• What the exercise asks: Could you write out the records below exactly as they appear?

• Data to process:
● ● ●

@[simp] theorem Dev.bump_now (d : Dev) (f : Fld) (i n : Nat) : (d.bump f i n).now = d.now := rfl
@[simp] theorem Dev.bump_freeCtr (d : Dev) (f : Fld) (i n : Nat) : (d.bump f i n).freeCtr = d.freeCtr := rfl
@[simp] theorem Dev.bump_boot (d : Dev) (f : Fld) (i n : Nat) : (d.bump f i n).boot = d.boot := rfl
@[simp] theorem Dev.bump_pwr (d : Dev) (f : Fld) (i n : Nat) : (d.bump f i n).pwr = d.pwr := rfl
@[simp] theorem Dev.bump_pins (d : Dev) (f : Fld) (i n : Nat) : (d.bump f i n).pins = d.pins := rfl
@[simp] theorem Dev.bump_tick (d : Dev) (f : Fld) (i n : Nat) : (d.bump f i n).tick = d.tick := rfl
@[simp] theorem Dev.bump_mem (d : Dev) (f : Fld) (i n : Nat) : (d.bump f i n).mem = d.mem := rfl
@[simp] theorem Dev.bump_bricks (d : Dev) (f : Fld) (i n : Nat) : (d.bump f i n).bricks = d.bricks := rfl
@[simp] theorem Dev.bump_sub (d : Dev) (f : Fld) (i n : Nat) : (d.bump f i n).sub = d.sub := rfl
@[simp] theorem Dev.bump_xlt (d : Dev) (f : Fld) (i n : Nat) : (d.bump f i n).xlt = d.xlt := rfl
@[simp] theorem Dev.bump_par (d : Dev) (f : Fld) (i n : Nat) : (d.bump f i n).par = d.par := rfl
@[simp] theorem Dev.bump_eng (d : Dev) (f : Fld) (i n : Nat) : (d.bump f i n).eng = d.eng := rfl
@[simp] theorem Dev.bump_cmp (d : Dev) (f : Fld) (i n : Nat) : (d.bump f i n).cmp = d.cmp := rfl
@[simp] theorem Dev.bump_seq (d : Dev) (f : Fld) (i n : Nat) : (d.bump f i n).seq = d.seq := rfl
@[simp] theorem Dev.bump_fab (d : Dev) (f : Fld) (i n : Nat) : (d.bump f i n).fab = d.fab := rfl
@[simp] theorem Dev.bump_sec (d : Dev) (f : Fld) (i n : Nat) : (d.bump f i n).sec = d.sec := rfl
@[simp] theorem Dev.bump_meter (d : Dev) (f : Fld) (i n : Nat) : (d.bump f i n).meter = d.meter := rfl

● ● ●

• Answer section:
@[simp] theorem Dev.bump_now (d : Dev) (f : Fld) (i n : Nat) : (d.bump f i n).now = d.now := rfl
@[simp] theorem Dev.bump_freeCtr (d : Dev) (f : Fld) (i n : Nat) : (d.bump f i n).freeCtr = d.freeCtr := rfl
@[simp] theorem Dev.bump_boot (d : Dev) (f : Fld) (i n : Nat) : (d.bump f i n).boot = d.boot := rfl
@[simp] theorem Dev.bump_pwr (d : Dev) (f : Fld) (i n : Nat) : (d.bump f i n).pwr = d.pwr := rfl
@[simp] theorem Dev.bump_pins (d : Dev) (f : Fld) (i n : Nat) : (d.bump f i n).pins = d.pins := rfl
@[simp] theorem Dev.bump_tick (d : Dev) (f : Fld) (i n : Nat) : (d.bump f i n).tick = d.tick := rfl
@[simp] theorem Dev.bump_mem (d : Dev) (f : Fld) (i n : Nat) : (d.bump f i n).mem = d.mem := rfl
@[simp] theorem Dev.bump_bricks (d : Dev) (f : Fld) (i n : Nat) : (d.bump f i n).bricks = d.bricks := rfl
@[simp] theorem Dev.bump_sub (d : Dev) (f : Fld) (i n : Nat) : (d.bump f i n).sub = d.sub := rfl
@[simp] theorem Dev.bump_xlt (d : Dev) (f : Fld) (i n : Nat) : (d.bump f i n).xlt = d.xlt := rfl
@[simp] theorem Dev.bump_par (d : Dev) (f : Fld) (i n : Nat) : (d.bump f i n).par = d.par := rfl
@[simp] theorem Dev.bump_eng (d : Dev) (f : Fld) (i n : Nat) : (d.bump f i n).eng = d.eng := rfl
@[simp] theorem Dev.bump_cmp (d : Dev) (f : Fld) (i n : Nat) : (d.bump f i n).cmp = d.cmp := rfl
@[simp] theorem Dev.bump_seq (d : Dev) (f : Fld) (i n : Nat) : (d.bump f i n).seq = d.seq := rfl
@[simp] theorem Dev.bump_fab (d : Dev) (f : Fld) (i n : Nat) : (d.bump f i n).fab = d.fab := rfl
@[simp] theorem Dev.bump_sec (d : Dev) (f : Fld) (i n : Nat) : (d.bump f i n).sec = d.sec := rfl
@[simp] theorem Dev.bump_meter (d : Dev) (f : Fld) (i n : Nat) : (d.bump f i n).meter = d.meter := rfl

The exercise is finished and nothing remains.